Learning Human Detected Differences in Directed Acyclic Graphs
Kathrin Guckes, Alena Beyer, Margit Pohl, Tatiana von Landesberger
TL;DR
This work tackles the divergence between human perception and formal graph similarity in visual comparisons of directed acyclic graphs (DAGs). It proposes learning human-detected structural differences by combining a knowledge-based data augmentation method (Difference Factors Simulation, DFS) with a convolutional neural network (Mask R-CNN) designed to operate on image pairs of DAG visualizations. The dataset comprises tree-like and sparse DAGs with 10,000 pairs, annotated to reflect human-detected differences, enabling supervised learning of which graph elements humans would deem different. Empirical results show high recall (~0.94) and competitive AP (~0.86) when predicting human-detected differences, demonstrating that the model can highlight differences that align with human perception and potentially improve the credibility and effectiveness of algorithm-assisted visual comparison systems. The work also discusses image-based versus graph-based learning approaches and outlines future directions for adaptive thresholds and user-specific models to further align machine predictions with human notions of structural differences in graphs.
Abstract
Prior research has shown that human perception of similarity differs from mathematical measures in visual comparison tasks, including those involving directed acyclic graphs.

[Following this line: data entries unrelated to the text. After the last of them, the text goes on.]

-- ==== Sys2Proof/Machine/LaneInt.lean ====
section
/-! DEFINITION. Lane integer instructions, immediates, transfer and conversions between integers
(02 R64; 04 R116 to R123, R128). -/

namespace Sys2Proof.Machine

/-! ## The functions -/

/-- Bits [63:32] of a product of integers. -/
def highWord (x : Int) : Word := BitVec.ofNat 32 (wrap 64 x / 2 ^ 32)
/-- Number of one bits. -/
def popcount (x : Word) : Word := BitVec.ofNat 32 ((run 0 32).filter x.getLsbD).length
/-- Leading zero bits. -/
def leadingZeros (x : Word) : Word := BitVec.ofNat 32 (if x = 0 then 32 else 31 - Nat.log2 x.toNat)
/-- The bits in reverse order. -/
def reverseBits (x : Word) : Word := maskOf fun i => x.getLsbD (31 - i)
/-- Logical left shift; 32 or more gives 0 (04 Table 4-1). -/
def shiftLeft (x n : Word) : Word := if 32 ≤ n.toNat then 0 else x <<< n.toNat
/-- Logical right shift. -/
def shiftRight (x n : Word) : Word := if 32 ≤ n.toNat then 0 else x >>> n.toNat
/-- Arithmetic right shift; 32 or more gives copies of the sign. -/
def shiftArith (x n : Word) : Word := x.sshiftRight (min n.toNat 31)
/-- Position and effective length of a bit field (04 R117). -/
def fieldPos (f : Word) : Nat := f.toNat % 32
/-- Effective length. -/
def fieldLen (f : Word) : Nat := min (bits f.toNat 8 6) (min 32 (32 - fieldPos f))
/-- BFE, zero-extended. -/
def extractW (x f : Word) : Word := BitVec.ofNat 32 (bits x.toNat (fieldPos f) (fieldLen f))
/-- BFE, sign-extended. -/
def extractS (x f : Word) : Word :=
  if fieldLen f = 0 then 0 else BitVec.ofInt 32 (signed (fieldLen f) (x.toNat / 2 ^ fieldPos f))
/-- BFI. -/
def insertField (x f old : Word) : Word :=
  let m : Word := BitVec.ofNat 32 ((2 ^ fieldLen f - 1) * 2 ^ fieldPos f)
  (old &&& ~~~m) ||| ((x <<< fieldPos f) &&& m)

/-- The comparison of a condition code on integers (04 Table 4-2). -/
def intCond (c : Nat) (lt : Bool) (eq : Bool) (tst : Bool) : Bool :=
  match c with
  | 0 => eq
  | 1 => !eq
  | 2 => lt
  | 3 => lt || eq
  | 4 => !lt && !eq
  | 5 => !lt
  | 6 => tst
  | _ => !tst

/-- Compare two numbers of `n` bits, signed or not. -/
def compareInt (c n : Nat) (isSigned : Bool) (a b : Nat) : Bool :=
  intCond c (if isSigned then decide (signed n a < signed n b) else decide (a < b)) (a == b)
    ((BitVec.ofNat n a &&& BitVec.ofNat n b) != 0)

/-- Bits of an integer type code, and whether it is signed (02 Table 2-7). -/
def intBits (t : Nat) : Nat := 8 * 2 ^ (t / 2)
/-- Signedness of an integer type code. -/
def intSigned (t : Nat) : Bool := t % 2 == 0
/-- The value of an integer type in the low bits of a number. -/
def intValue (t x : Nat) : Int := if intSigned t then signed (intBits t) x else ((x % 2 ^ intBits t : Nat) : Int)
/-- Bounds of an integer type. -/
def intMin (t : Nat) : Int := if intSigned t then -((2 ^ (intBits t - 1) : Nat) : Int) else 0
/-- Upper bound. -/
def intMax (t : Nat) : Int := if intSigned t then ((2 ^ (intBits t - 1) : Nat) : Int) - 1 else ((2 ^ intBits t : Nat) : Int) - 1
/-- Clamp into a type: the value and SAT (04 R122). -/
def intClamp (t : Nat) (x : Int) : Int × Word :=
  if x < intMin t then (intMin t, fSat) else if intMax t < x then (intMax t, fSat) else (x, 0)

/-- A source of a type code as a number: one register or a pair. -/
def Ctx.typed (c : Ctx) (t a l : Nat) : Nat := if tyRegs t = 2 then c.g.src64 a l else c.num a l

/-- Complete a conversion: one register through the latch path, or a pair (04 R122). -/
def Ctx.convert (c : Ctx) (t : Nat) (w : BitVec 1) (d : Nat) (f : Nat → Nat × Word) : Out :=
  let rs := c.lanes.map fun l => (l, f l)
  if tyRegs t = 2 then
    c.writeMany ((rs.map fun e => wordWrites d e.1 [BitVec.ofNat 32 e.2.1, BitVec.ofNat 32 (e.2.1 / 2 ^ 32)]).flatten)
      (allFlags rs)
  else c.deliver w d (wordsOf rs) (allFlags rs)

/-- The register value of an integer result: extended to the register's width by its own signedness. -/
def intResult (t : Nat) (x : Int) : Nat := wrap (if tyRegs t = 2 then 64 else 32) x

/-! ## The instructions -/

/-- IADD (04 R116, Table 4-1). -/
def execIadd (b a : BitVec 7) (w : BitVec 1) (d : BitVec 7) (s : State) : Out :=
  issue (.iadd b a w d) s fun c => c.lane2 b.toNat a.toNat w d.toNat (fun x y => x + y)

/-- ISUB (04 R116, Table 4-1). -/
def execIsub (b a : BitVec 7) (w : BitVec 1) (d : BitVec 7) (s : State) : Out :=
  issue (.isub b a w d) s fun c => c.lane2 b.toNat a.toNat w d.toNat (fun x y => x - y)

/-- IMUL (04 R116, Table 4-1). -/
def execImul (b a : BitVec 7) (w : BitVec 1) (d : BitVec 7) (s : State) : Out :=
  issue (.imul b a w d) s fun c => c.lane2 b.toNat a.toNat w d.toNat (fun x y => x * y)

/-- IMULH.S32 (04 R116, Table 4-1). -/
def execImulhS32 (b a : BitVec 7) (w : BitVec 1) (d : BitVec 7) (s : State) : Out :=
  issue (.imulhS32 b a w d) s fun c => c.lane2 b.toNat a.toNat w d.toNat (fun x y => highWord (x.toInt * y.toInt))

/-- IMULH.W32 (04 R116, Table 4-1). -/
def execImulhW32 (b a : BitVec 7) (w : BitVec 1) (d : BitVec 7) (s : State) : Out :=
  issue (.imulhW32 b a w d) s fun c => c.lane2 b.toNat a.toNat w d.toNat (fun x y => highWord ((x.toNat : Int) * (y.toNat : Int)))

/-- IMIN.S32 (04 R116, Table 4-1). -/
def execIminS32 (b a : BitVec 7) (w : BitVec 1) (d : BitVec 7) (s : State) : Out :=
  issue (.iminS32 b a w d) s fun c => c.lane2 b.toNat a.toNat w d.toNat (fun x y => if x.toInt ≤ y.toInt then x else y)

/-- IMIN.W32 (04 R116, Table 4-1). -/
def execIminW32 (b a : BitVec 7) (w : BitVec 1) (d : BitVec 7) (s : State) : Out :=
  issue (.iminW32 b a w d) s fun c => c.lane2 b.toNat a.toNat w d.toNat (fun x y => if x.toNat ≤ y.toNat then x else y)

/-- IMAX.S32 (04 R116, Table 4-1). -/
def execImaxS32 (b a : BitVec 7) (w : BitVec 1) (d : BitVec 7) (s : State) : Out :=
  issue (.imaxS32 b a w d) s fun c => c.lane2 b.toNat a.toNat w d.toNat (fun x y => if x.toInt ≤ y.toInt then y else x)

/-- IMAX.W32 (04 R116, Table 4-1). -/
def execImaxW32 (b a : BitVec 7) (w : BitVec 1) (d : BitVec 7) (s : State) : Out :=
  issue (.imaxW32 b a w d) s fun c => c.lane2 b.toNat a.toNat w d.toNat (fun x y => if x.toNat ≤ y.toNat then y else x)

/-- AND (04 R116, Table 4-1). -/
def execAnd (b a : BitVec 7) (w : BitVec 1) (d : BitVec 7) (s : State) : Out :=
  issue (.and b a w d) s fun c => c.lane2 b.toNat a.toNat w d.toNat (fun x y => x &&& y)

/-- OR (04 R116, Table 4-1). -/
def execOr (b a : BitVec 7) (w : BitVec 1) (d : BitVec 7) (s : State) : Out :=
  issue (.or b a w d) s fun c => c.lane2 b.toNat a.toNat w d.toNat (fun x y => x ||| y)

/-- XOR (04 R116, Table 4-1). -/
def execXor (b a : BitVec 7) (w : BitVec 1) (d : BitVec 7) (s : State) : Out :=
  issue (.xor b a w d) s fun c => c.lane2 b.toNat a.toNat w d.toNat (fun x y => x ^^^ y)

/-- SHL (04 R116, Table 4-1). -/
def execShl (b a : BitVec 7) (w : BitVec 1) (d : BitVec 7) (s : State) : Out :=
  issue (.shl b a w d) s fun c => c.lane2 b.toNat a.toNat w d.toNat shiftLeft

/-- SHR (04 R116, Table 4-1). -/
def execShr (b a : BitVec 7) (w : BitVec 1) (d : BitVec 7) (s : State) : Out :=
  issue (.shr b a w d) s fun c => c.lane2 b.toNat a.toNat w d.toNat shiftRight

/-- SAR (04 R116, Table 4-1). -/
def execSar (b a : BitVec 7) (w : BitVec 1) (d : BitVec 7) (s : State) : Out :=
  issue (.sar b a w d) s fun c => c.lane2 b.toNat a.toNat w d.toNat shiftArith

/-- IMAD: va · vb + vd (04 R116, Table 4-1). -/
def execImad (b a : BitVec 7) (w : BitVec 1) (d : BitVec 7) (s : State) : Out :=
  issue (.imad b a w d) s fun c => c.lane3 b.toNat a.toNat w d.toNat (fun x y z => x * y + z)

/-- IABS (04 R116, Table 4-1). -/
def execIabs (a : BitVec 7) (w : BitVec 1) (d : BitVec 7) (s : State) : Out :=
  issue (.iabs a w d) s fun c => c.lane1 a.toNat w d.toNat (fun x => if x.toInt < 0 then 0 - x else x)

/-- INEG (04 R116, Table 4-1). -/
def execIneg (a : BitVec 7) (w : BitVec 1) (d : BitVec 7) (s : State) : Out :=
  issue (.ineg a w d) s fun c => c.lane1 a.toNat w d.toNat (fun x => 0 - x)

/-- POPC (04 R116, Table 4-1). -/
def execPopc (a : BitVec 7) (w : BitVec 1) (d : BitVec 7) (s : State) : Out :=
  issue (.popc a w d) s fun c => c.lane1 a.toNat w d.toNat popcount

/-- CLZ (04 R116, Table 4-1). -/
def execClz (a : BitVec 7) (w : BitVec 1) (d : BitVec 7) (s : State) : Out :=
  issue (.clz a w d) s fun c => c.lane1 a.toNat w d.toNat leadingZeros

/-- NOT (04 R116, Table 4-1). -/
def execNot (a : BitVec 7) (w : BitVec 1) (d : BitVec 7) (s : State) : Out :=
  issue (.not a w d) s fun c => c.lane1 a.toNat w d.toNat (fun x => ~~~x)

/-- BREV (04 R116, Table 4-1). -/
def execBrev (a : BitVec 7) (w : BitVec 1) (d : BitVec 7) (s : State) : Out :=
  issue (.brev a w d) s fun c => c.lane1 a.toNat w d.toNat reverseBits

/-- MOV (04 R116, Table 4-1). -/
def execMov (a : BitVec 7) (w : BitVec 1) (d : BitVec 7) (s : State) : Out :=
  issue (.mov a w d) s fun c => c.lane1 a.toNat w d.toNat (fun x => x)

/-- BFE.W32 (04 R117). -/
def execBfeW32 (b a : BitVec 7) (w : BitVec 1) (d : BitVec 7) (s : State) : Out :=
  issue (.bfeW32 b a w d) s fun c => c.lane2 b.toNat a.toNat w d.toNat extractW

/-- BFE.S32 (04 R117). -/
def execBfeS32 (b a : BitVec 7) (w : BitVec 1) (d : BitVec 7) (s : State) : Out :=
  issue (.bfeS32 b a w d) s fun c => c.lane2 b.toNat a.toNat w d.toNat extractS

/-- BFI (04 R117). -/
def execBfi (b a : BitVec 7) (w : BitVec 1) (d : BitVec 7) (s : State) : Out :=
  issue (.bfi b a w d) s fun c => c.lane3 b.toNat a.toNat w d.toNat insertField

/-- SEL (04 R120). -/
def execSel (p : BitVec 3) (b a : BitVec 7) (w : BitVec 1) (d : BitVec 7) (s : State) : Out :=
  issue (.sel p b a w d) s fun c => 
    c.deliver w d.toNat (c.map fun l => if c.g.pr p.toNat l then c.g.src a.toNat l else c.g.src b.toNat l) 0

/-- IADDC: a 33-bit sum with carry in and carry out in the predicate (04 R118). -/
def execIaddc (p : BitVec 3) (b a d : BitVec 7) (s : State) : Out :=
  issue (.iaddc p b a d) s fun c =>
    let t := fun l => c.num a.toNat l + c.num b.toNat l + (if c.g.pr p.toNat l then 1 else 0)
    c.done ((c.g.setLanes d.toNat (c.map fun l => BitVec.ofNat 32 (t l))).setPred p.toNat c.act
      (maskOf fun l => decide (2 ^ 32 ≤ t l)))

/-- LEA64 (04 R119). -/
def execLea64 (k : BitVec 3) (b a d : BitVec 7) (s : State) : Out :=
  issue (.lea64 k b a d) s fun c =>
    let t := fun l => wrap 64 ((c.g.src64 a.toNat l : Int) + (c.g.src b.toNat l).toInt * 2 ^ k.toNat)
    c.writeMany ((c.lanes.map fun l =>
      wordWrites d.toNat l [BitVec.ofNat 32 (t l), BitVec.ofNat 32 (t l / 2 ^ 32)]).flatten) 0

/-- ICMP: TY 0 S32, 1 W32, 2 S64, 3 W64 (04 R121). -/
def execIcmp (cc : BitVec 3) (b a : BitVec 7) (t : BitVec 2) (p : BitVec 5) (s : State) : Out :=
  issue (.icmp cc b a t p) s fun c =>
    let wide := decide (2 ≤ t.toNat)
    let x := fun r l => if wide then c.g.src64 r l else c.num r l
    c.done (c.g.setPred p.toNat c.act (maskOf fun l =>
      compareInt cc.toNat (if wide then 64 else 32) (t.toNat % 2 == 0) (x a.toNat l) (x b.toNat l)))

/-- CVT: saturating conversion between integer types (04 R122). -/
def execCvt (t y : BitVec 4) (a : BitVec 7) (w : BitVec 1) (d : BitVec 7) (s : State) : Out :=
  issue (.cvt t y a w d) s fun c =>
    c.convert t.toNat w d.toNat fun l =>
      let r := intClamp t.toNat (intValue y.toNat (c.typed y.toNat a.toNat l))
      (intResult t.toNat r.1, r.2)

/-- MOVI (02 R64, Table 2-9). -/
def execMovi (i : BitVec 16) (w : BitVec 1) (d : BitVec 7) (s : State) : Out :=
  issue (.movi i w d) s fun c => c.deliver w d.toNat (c.map fun _ => i.signExtend 32) 0

/-- MOVH: the high half (02 Table 2-9). -/
def execMovh (i : BitVec 16) (w : BitVec 1) (d : BitVec 7) (s : State) : Out :=
  issue (.movh i w d) s fun c => c.lane1 d.toNat w d.toNat fun x => i ++ x.extractLsb' 0 16

/-- IADD immediate (02 Table 2-9). -/
def execIaddImm (i : BitVec 16) (w : BitVec 1) (d : BitVec 7) (s : State) : Out :=
  issue (.iaddImm i w d) s fun c => c.lane1 d.toNat w d.toNat fun x => x + i.signExtend 32

/-- AND immediate (02 Table 2-9). -/
def execAndImm (i : BitVec 16) (w : BitVec 1) (d : BitVec 7) (s : State) : Out :=
  issue (.andImm i w d) s fun c => c.lane1 d.toNat w d.toNat fun x => x &&& i.zeroExtend 32

/-- BCAST (04 Table 4-4). -/
def execBcast (r : BitVec 8) (d : BitVec 7) (s : State) : Out :=
  issue (.bcast r d) s fun c => c.deliver 0 d.toNat (c.map fun _ => c.sv r.toNat) 0

end Sys2Proof.Machine
end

This divergence can lead to missed differences and skepticism about algorithmic results. To address this, we aim to learn the structural differences humans detect in graphs visually. We want to visualize these human-detected differences alongside actual changes, enhancing credibility and aiding users in spotting overlooked differences. Our approach aligns with recent research in machine learning capturing human behavior. We provide a data augmentation algorithm, a dataset, and a machine learning model to support this task. This work fills a gap in learning differences in directed acyclic graphs and contributes to better comparative visualizations.